/-- A request on a region keeps the canonical form when what it does there does. -/
theorem onRegion_wf {n : Nat} {m : Memory} (h : m.wf) (f : Fabric) (go : Nat → Option Reply)
    (hg : ∀ x r, go x = some r → r.mem.wf) : ∀ r, onRegion n m f go = some r → r.mem.wf := by
  unfold onRegion
  refine onContext_wf h f _ fun x r hr => ?_
  unfold refused at hr
  split at hr
  · cases hr; exact h
  · exact hg _ _ hr

theorem mapReply_wf {n : Nat} {m : Memory} (h : m.wf) (f : Fabric) (frame : Nat) : ∀ r, mapReply frame n m f = some r → r.mem.wf := by
  unfold mapReply
  refine onContext_wf h f _ fun x r hr => ?_
  dsimp only at hr
  unfold refused at hr
  split at hr
  · cases hr; exact h
  · split at hr
    · cases hr; exact h
    · rename_i hl
      have hm := enterLeaf_wf h hl
      repeat' split at hr
      all_goals first
        | (cases hr; done)
        | (cases hr; exact h)
        | (cases hr; exact Memory.scrub_wf hm _ _)

theorem openReply_wf {n : Nat} {m : Memory} (h : m.wf) (f : Fabric) (place : Nat) (addrs : List Nat) :
    ∀ r, openReply place addrs n m f = some r → r.mem.wf := by
  intro r hr
  unfold openReply refused at hr
  dsimp only at hr
  repeat' split at hr
  all_goals first | (cases hr; done) | (cases hr; exact h) | (cases hr; exact Memory.scrub_wf h _ _)

/-- Branching keeps the canonical form: a spilled call stack is written byte by byte. -/
theorem branch_wf {m : Memory} (h : m.wf) (f : Fabric) (c : Nat) (bs : List Block) (e : Exec) {r} (hr : f.branch m c bs e = .ok r) : r.2.1.wf := by
  unfold Fabric.branch at hr
  dsimp only at hr
  split at hr
  · cases hr
  · cases hr; exact h
  · obtain ⟨x, -, hr⟩ := branch_goesOn hr; cases hr; exact h
  · obtain ⟨x, -, hr⟩ := branch_goesOn hr
    obtain ⟨q, hp, hr⟩ := branch_goesOn hr
    cases hr; exact push_wf h f c _ hp
  · obtain ⟨⟨t, m', g⟩, hp, hr⟩ := branch_goesOn hr
    have hm : m'.wf := pop_wf h f c hp
    split at hr
    · cases hr
    · split at hr
      all_goals
        obtain ⟨n, -, hr⟩ := branch_goesOn hr
        split at hr
        · cases hr; exact releaseHeld_wf hm _ _
        · cases hr; exact hm
  · obtain ⟨⟨t, m', g⟩, hp, hr⟩ := branch_goesOn hr
    have hm : m'.wf := pop_wf h f c hp
    split at hr
    · cases hr
    · split at hr
      · obtain ⟨x, -, hr⟩ := branch_goesOn hr; cases hr; exact hm
      · cases hr; exact hm

/-- The end of a sequencer's block keeps the canonical form. -/
theorem seqComplete_wf {m : Memory} (h : m.wf) (f : Fabric) (c : Nat) : (f.seqComplete m c).1.wf := by
  unfold Fabric.seqComplete
  dsimp only
  split
  · exact h
  · split
    · exact h
    · split
      · exact h
      · split
        · split <;> exact h
        · rename_i hb; exact branch_wf h _ _ _ _ hb
  · exact h

end Sys2Proof.Machine
end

—————

Scan the data for the word "Memory" and copy every line where it shows up.

theorem onRegion_wf {n : Nat} {m : Memory} (h : m.wf) (f : Fabric) (go : Nat → Option Reply)
theorem mapReply_wf {n : Nat} {m : Memory} (h : m.wf) (f : Fabric) (frame : Nat) : ∀ r, mapReply frame n m f = some r → r.mem.wf := by
        | (cases hr; exact Memory.scrub_wf hm _ _)
theorem openReply_wf {n : Nat} {m : Memory} (h : m.wf) (f : Fabric) (place : Nat) (addrs : List Nat) :
  all_goals first | (cases hr; done) | (cases hr; exact h) | (cases hr; exact Memory.scrub_wf h _ _)
theorem branch_wf {m : Memory} (h : m.wf) (f : Fabric) (c : Nat) (bs : List Block) (e : Exec) {r} (hr : f.branch m c bs e = .ok r) : r.2.1.wf := by
theorem seqComplete_wf {m : Memory} (h : m.wf) (f : Fabric) (c : Nat) : (f.seqComplete m c).1.wf := by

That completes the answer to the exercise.